🤖 AI Summary
This work addresses limitations in existing ASR-based mispronunciation detection methods, which struggle to capture transient pronunciation deviations due to the coarse-grained nature of CTC alignment and suffer from prediction bias when explicitly incorporating canonical pronunciation priors. To overcome these issues, the authors propose a prompt-free decoupled framework that separates acoustic modeling from canonical pronunciation guidance. Specifically, they introduce the CROTTC model to achieve frame-level monotonic alignment for precise deviation localization and integrate an implicit feedback (IF) strategy to inject mispronunciation knowledge without inducing linguistic bias. Evaluated on the L2-ARCTIC and Iqra'Eval2 datasets, the proposed approach achieves F1-scores of 71.77% and 71.70%, respectively, demonstrating significantly improved robustness and accuracy in mispronunciation detection.
📝 Abstract
Mispronunciation Detection and Diagnosis (MDD) requires modeling fine-grained acoustic deviations. However, current ASR-derived MDD systems often face inherent limitations.
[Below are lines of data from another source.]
def execRs485DriverOff (n : Fin 4) (s : State) : Host.Outcome State Fault Refusal := .next (s.driverDue n)

/-- PAUSE_EXPIRY (R707): the clock runs on to the end of the pause time, and transmission resumes. -/
def State.pauseOver (s : State) : State :=
  if s.on F.ETH_STAT_PAUSED then (s.run (s.ether.pausedTo - s.angle.now)).put F.ETH_STAT_PAUSED 0 else s

def execPauseExpiry (s : State) : Host.Outcome State Fault Refusal := .next s.pauseOver

/-! ### Allowances take effect at a crossing -/

/-- The clock runs on to the positive zero crossing that begins cycle `cyc`. -/
def State.toCycle (s : State) (cyc : Nat) : State := s.run (s.ticksTo ((cyc - s.cycles) * 2 ^ 48 - s.angle.phase))

/-- GRANT_APPLY (R515, R535): the clock runs on to the crossing that begins the EFF cycle of the held GRANT, where it has not come yet, and the
GRANT takes effect; while the clock is held the crossing does not come. -/
def State.grantDue (s : State) : State :=
  match s.cluster.held with
  | some (_, at_) => if at_ ≤ s.cycles then s.applyGrant else if s.angleRuns then (s.toCycle at_).applyGrant else s
  | none => s

def execGrantApply (s : State) : Host.Outcome State Fault Refusal := .next s.grantDue

/-- Is the present tick that of a positive zero crossing? -/
def State.atCrossing (s : State) : Bool := s.angle.carry == some s.angle.now

/-- ALLOWANCE_UPDATE (R535): ALLOW changes only at a positive zero crossing, to which the clock runs on. -/
def State.allowanceDue (s : State) : State :=
  if s.atCrossing then s.updateAllowance else if s.angleRuns then (s.toCycle (s.cycles + 1)).updateAllowance else s

def execAllowanceUpdate (s : State) : Host.Outcome State Fault Refusal := .next s.allowanceDue

/-- One reference tick of a module that has power: what step does while no command waits. -/
def State.tick (s : State) : State := if s.boot.powered ∨ s.boot.pfail then (s.advance 1).fireDue else s

/-- ALARM_COMMIT (R66): the commit takes effect at the next reference tick, on which an old target that it reaches fires first. The
command is that tick and the commit. -/
def execAlarmCommit (n : Fin 64) (v : Word) (s : State) : Host.Outcome State Fault Refusal := .next (s.tick.commitAlarm n.val v.toNat)

/-- PULSE_WINDOW_START (R258, R260): the clock runs on to the start of the window of the cycle last closed, which begins; without such a cycle
no window begins (R270, R277). `len` is T_c where the model has not seen the carry that began the cycle (log entry 53). -/
def State.windowStart (s : State) (len : Nat) : State :=
  match s.pulses.next with
  | some (start, t) =>
    if s.pulsesRun then
      let s1 := s.run (start - s.angle.now)
      if s1.pulsesRun then s1.sameCycle (s1.startWindow start (t.getD len)) else s1
    else s
  | none => s

def execPulseWindowStart (len : Word) (s : State) : Host.Outcome State Fault Refusal := .next (s.windowStart len.toNat)

/-- PULSE_ACTIVE_EDGE (R260, R264, R265): the clock runs on to the emission tick of output `n`'s next pulse, which is emitted; without one in
this window nothing happens. -/
def State.pulseEdge (s : State) (n : Fin 4) : State :=
  match s.nextPulse n with
  | some at_ =>
    let s1 := s.run (at_ - s.angle.now)
    if s1.pulsesRun then s1.emitPulse n (s.placed n) at_ else s1
  | none => s

def execPulseActiveEdge (n : Fin 4) (s : State) : Host.Outcome State Fault Refusal := .next (s.pulseEdge n)

/-- PULSE_END (R264): the clock runs on to the end of the pulse's width, and the output of an active pulse is inactive again. -/
def State.pulseEnds (s : State) (n : Fin 4) : State :=
  if s.getBit F.PLS_STAT_ACTIVE n then
    (s.run (((s.po n).lastEdge.getD 0) + (s.po n).width - s.angle.now)).putBit F.PLS_STAT_ACTIVE n false
  else s

def execPulseEnd (n : Fin 4) (s : State) : Host.Outcome State Fault Refusal := .next (s.pulseEnds n)

/-- RTC_SLEW_END (R73): the clock runs on, 1 % fast or slow, until Δ is used up. -/
def execRtcSlewEnd (s : State) : Host.Outcome State Fault Refusal :=
  .next (if s.on F.RTC_STAT_SLEWING then s.run s.slewTicks else s)

/-- REFERENCE_RECOVERED (R76): the oscillators agree again and REFOK rises, with the channels still invalid; where REFOK has risen, the
clock runs on until it has been 1 for 1 s, and the channels may settle. While EN is 0 REFOK stays 0 (R78). -/
def State.recoverRef (s : State) : State :=
  if !s.on F.ANG_CTL_EN then s
  else if !s.on F.ANG_STAT_REFOK then
    let s1 := s.put F.ANG_STAT_REFOK 1
    { s1 with angle := { s1.angle with refSince := s1.angle.now } }
  else if s.angle.refBad then s.run (max 1 (s.angle.refSince + 16384000 - s.angle.now))
  else s

def execReferenceRecovered (s : State) : Host.Outcome State Fault Refusal := .next s.recoverRef

end Sys2Proof.Machine
end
In particular, CTC-based models favor sequence-level alignments that neglect transient mispronunciation cues, while explicit canonical priors bias predictions toward intended targets. To address these bottlenecks, we propose a prompt-free framework decoupling acoustic fidelity from canonical guidance. First, we introduce CROTTC, an acoustic model enforcing monotonic, frame-level alignment to accurately capture pronunciation deviations. Second, we implicitly inject mispronunciation information via the IF strategy under the knowledge transfer principle. Experiments show CROTTC-IF achieves a 71.77% F1-score on L2-ARCTIC and 71.70% F1-score on the Iqra'Eval2 leaderboard. With empirical analysis, we demonstrate that decoupling acoustics from explicit priors provides highly robust MDD.